##### THE DATA #####
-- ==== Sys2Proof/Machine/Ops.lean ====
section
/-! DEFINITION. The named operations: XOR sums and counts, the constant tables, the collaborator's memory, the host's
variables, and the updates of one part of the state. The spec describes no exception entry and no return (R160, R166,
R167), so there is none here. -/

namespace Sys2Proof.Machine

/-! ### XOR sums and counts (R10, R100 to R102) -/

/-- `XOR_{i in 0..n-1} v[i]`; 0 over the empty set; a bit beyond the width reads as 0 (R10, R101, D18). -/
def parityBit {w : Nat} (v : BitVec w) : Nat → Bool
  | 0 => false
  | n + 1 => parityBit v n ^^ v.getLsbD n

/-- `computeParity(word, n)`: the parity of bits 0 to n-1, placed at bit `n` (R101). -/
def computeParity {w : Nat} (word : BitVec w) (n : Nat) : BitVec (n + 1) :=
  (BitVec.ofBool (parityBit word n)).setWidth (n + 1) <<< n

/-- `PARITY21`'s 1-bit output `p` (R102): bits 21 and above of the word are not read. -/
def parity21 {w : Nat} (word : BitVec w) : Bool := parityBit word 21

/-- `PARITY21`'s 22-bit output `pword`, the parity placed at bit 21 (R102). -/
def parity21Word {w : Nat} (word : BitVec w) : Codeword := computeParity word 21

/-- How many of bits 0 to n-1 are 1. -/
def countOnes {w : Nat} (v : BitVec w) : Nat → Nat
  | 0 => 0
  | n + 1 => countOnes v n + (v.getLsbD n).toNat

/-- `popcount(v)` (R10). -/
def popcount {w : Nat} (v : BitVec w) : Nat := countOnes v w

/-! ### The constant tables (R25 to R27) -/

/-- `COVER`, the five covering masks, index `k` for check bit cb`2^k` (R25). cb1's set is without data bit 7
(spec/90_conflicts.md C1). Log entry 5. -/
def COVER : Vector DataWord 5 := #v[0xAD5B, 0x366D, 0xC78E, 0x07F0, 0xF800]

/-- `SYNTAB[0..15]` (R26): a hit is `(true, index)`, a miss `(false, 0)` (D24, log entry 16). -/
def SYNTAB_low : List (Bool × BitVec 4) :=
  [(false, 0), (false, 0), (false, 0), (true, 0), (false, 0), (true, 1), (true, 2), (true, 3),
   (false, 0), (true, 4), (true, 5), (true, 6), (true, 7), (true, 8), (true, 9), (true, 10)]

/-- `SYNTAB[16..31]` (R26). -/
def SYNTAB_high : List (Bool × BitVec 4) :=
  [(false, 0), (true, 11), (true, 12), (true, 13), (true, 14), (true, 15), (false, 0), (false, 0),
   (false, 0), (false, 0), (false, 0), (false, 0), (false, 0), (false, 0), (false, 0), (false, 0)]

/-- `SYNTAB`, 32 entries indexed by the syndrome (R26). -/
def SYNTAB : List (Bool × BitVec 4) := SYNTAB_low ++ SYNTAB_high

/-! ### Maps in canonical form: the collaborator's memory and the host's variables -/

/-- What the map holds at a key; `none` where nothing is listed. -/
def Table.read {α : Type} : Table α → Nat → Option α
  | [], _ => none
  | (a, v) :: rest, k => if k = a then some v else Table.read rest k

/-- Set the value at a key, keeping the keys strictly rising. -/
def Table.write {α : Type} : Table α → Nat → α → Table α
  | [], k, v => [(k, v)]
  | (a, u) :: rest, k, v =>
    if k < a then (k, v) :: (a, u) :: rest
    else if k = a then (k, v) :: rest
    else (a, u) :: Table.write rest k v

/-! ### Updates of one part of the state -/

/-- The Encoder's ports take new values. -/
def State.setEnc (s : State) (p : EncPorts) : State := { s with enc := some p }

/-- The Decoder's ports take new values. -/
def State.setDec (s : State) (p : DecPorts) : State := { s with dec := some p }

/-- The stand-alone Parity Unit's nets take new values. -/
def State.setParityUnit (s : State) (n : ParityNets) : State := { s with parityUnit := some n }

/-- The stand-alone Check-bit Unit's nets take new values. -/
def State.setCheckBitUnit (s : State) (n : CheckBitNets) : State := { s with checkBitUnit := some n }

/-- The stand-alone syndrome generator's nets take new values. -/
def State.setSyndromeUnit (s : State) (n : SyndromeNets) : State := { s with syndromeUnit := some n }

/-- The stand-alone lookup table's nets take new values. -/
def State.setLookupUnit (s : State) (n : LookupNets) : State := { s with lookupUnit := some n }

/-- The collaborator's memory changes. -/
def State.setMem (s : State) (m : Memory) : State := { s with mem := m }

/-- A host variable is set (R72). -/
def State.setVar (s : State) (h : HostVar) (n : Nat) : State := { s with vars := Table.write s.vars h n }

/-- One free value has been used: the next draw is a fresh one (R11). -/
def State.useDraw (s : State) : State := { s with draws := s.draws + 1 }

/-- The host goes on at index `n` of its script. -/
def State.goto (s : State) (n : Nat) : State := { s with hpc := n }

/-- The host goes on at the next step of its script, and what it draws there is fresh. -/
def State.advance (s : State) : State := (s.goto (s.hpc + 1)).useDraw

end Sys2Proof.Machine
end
#####
##### THE DATA #####
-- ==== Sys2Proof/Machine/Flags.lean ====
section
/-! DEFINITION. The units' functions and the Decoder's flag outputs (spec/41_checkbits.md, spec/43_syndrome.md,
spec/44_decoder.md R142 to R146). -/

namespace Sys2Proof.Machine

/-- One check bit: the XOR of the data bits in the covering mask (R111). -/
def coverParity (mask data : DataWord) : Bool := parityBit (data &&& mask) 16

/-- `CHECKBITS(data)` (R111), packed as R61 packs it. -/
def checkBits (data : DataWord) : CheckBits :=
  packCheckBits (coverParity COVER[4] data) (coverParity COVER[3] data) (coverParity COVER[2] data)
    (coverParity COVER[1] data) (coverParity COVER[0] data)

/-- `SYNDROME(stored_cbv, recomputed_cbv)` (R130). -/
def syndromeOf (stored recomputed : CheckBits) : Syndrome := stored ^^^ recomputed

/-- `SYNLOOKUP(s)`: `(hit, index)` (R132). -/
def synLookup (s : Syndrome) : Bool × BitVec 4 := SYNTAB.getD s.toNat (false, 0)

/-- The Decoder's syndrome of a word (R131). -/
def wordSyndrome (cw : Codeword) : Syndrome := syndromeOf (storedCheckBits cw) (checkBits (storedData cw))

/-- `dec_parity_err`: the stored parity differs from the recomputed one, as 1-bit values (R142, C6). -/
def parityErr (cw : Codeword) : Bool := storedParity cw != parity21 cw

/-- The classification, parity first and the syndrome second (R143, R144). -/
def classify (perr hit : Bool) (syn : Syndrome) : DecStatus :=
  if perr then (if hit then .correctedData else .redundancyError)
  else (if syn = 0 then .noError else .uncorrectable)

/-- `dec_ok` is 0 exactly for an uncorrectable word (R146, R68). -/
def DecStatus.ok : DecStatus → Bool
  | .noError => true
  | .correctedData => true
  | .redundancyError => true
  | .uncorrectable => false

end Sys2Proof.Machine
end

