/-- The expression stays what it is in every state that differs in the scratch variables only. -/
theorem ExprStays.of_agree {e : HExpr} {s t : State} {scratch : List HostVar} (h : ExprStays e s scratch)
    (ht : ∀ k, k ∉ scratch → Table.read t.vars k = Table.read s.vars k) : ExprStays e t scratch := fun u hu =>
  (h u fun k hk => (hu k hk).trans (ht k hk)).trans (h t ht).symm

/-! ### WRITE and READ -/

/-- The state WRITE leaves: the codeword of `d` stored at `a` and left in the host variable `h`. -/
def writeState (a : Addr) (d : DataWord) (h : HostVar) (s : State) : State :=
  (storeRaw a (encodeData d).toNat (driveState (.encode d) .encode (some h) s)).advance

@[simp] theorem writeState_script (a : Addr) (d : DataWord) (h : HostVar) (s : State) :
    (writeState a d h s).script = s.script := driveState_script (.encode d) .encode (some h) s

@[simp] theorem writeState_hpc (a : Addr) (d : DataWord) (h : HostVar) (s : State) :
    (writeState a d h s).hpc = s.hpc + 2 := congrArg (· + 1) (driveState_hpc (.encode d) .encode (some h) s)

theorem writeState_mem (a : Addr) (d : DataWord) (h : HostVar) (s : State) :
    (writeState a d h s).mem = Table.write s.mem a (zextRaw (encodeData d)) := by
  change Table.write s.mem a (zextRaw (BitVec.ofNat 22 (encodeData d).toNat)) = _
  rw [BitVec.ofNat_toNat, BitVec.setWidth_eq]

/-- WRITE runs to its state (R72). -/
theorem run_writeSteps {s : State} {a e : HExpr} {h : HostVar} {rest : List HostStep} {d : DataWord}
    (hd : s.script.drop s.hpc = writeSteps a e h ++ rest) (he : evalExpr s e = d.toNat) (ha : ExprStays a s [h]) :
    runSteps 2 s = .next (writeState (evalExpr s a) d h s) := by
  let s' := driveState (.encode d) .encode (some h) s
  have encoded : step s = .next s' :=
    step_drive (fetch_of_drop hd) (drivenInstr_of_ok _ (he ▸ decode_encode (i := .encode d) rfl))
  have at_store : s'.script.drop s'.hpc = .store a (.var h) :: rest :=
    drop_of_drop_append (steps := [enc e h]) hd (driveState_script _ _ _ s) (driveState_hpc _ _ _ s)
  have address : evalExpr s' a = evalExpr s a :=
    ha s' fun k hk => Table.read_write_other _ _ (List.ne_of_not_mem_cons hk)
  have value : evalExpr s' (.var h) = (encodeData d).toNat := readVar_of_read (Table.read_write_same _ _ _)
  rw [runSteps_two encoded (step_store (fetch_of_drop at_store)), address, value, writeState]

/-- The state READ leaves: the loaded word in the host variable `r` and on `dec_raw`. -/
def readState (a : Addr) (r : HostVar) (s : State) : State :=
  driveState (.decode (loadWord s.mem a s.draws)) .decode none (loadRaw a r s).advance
#####
INSTRUCTIONS TO FOLLOW: Show the lines from the data above that contain the string "some".

RESPONSE:
  | (a, v) :: rest, k => if k = a then some v else Table.read rest k
def State.setEnc (s : State) (p : EncPorts) : State := { s with enc := some p }
def State.setDec (s : State) (p : DecPorts) : State := { s with dec := some p }
def State.setParityUnit (s : State) (n : ParityNets) : State := { s with parityUnit := some n }
def State.setCheckBitUnit (s : State) (n : CheckBitNets) : State := { s with checkBitUnit := some n }
def State.setSyndromeUnit (s : State) (n : SyndromeNets) : State := { s with syndromeUnit := some n }
def State.setLookupUnit (s : State) (n : LookupNets) : State := { s with lookupUnit := some n }
  (storeRaw a (encodeData d).toNat (driveState (.encode d) .encode (some h) s)).advance
    (writeState a d h s).script = s.script := driveState_script (.encode d) .encode (some h) s
    (writeState a d h s).hpc = s.hpc + 2 := congrArg (· + 1) (driveState_hpc (.encode d) .encode (some h) s)
  let s' := driveState (.encode d) .encode (some h) s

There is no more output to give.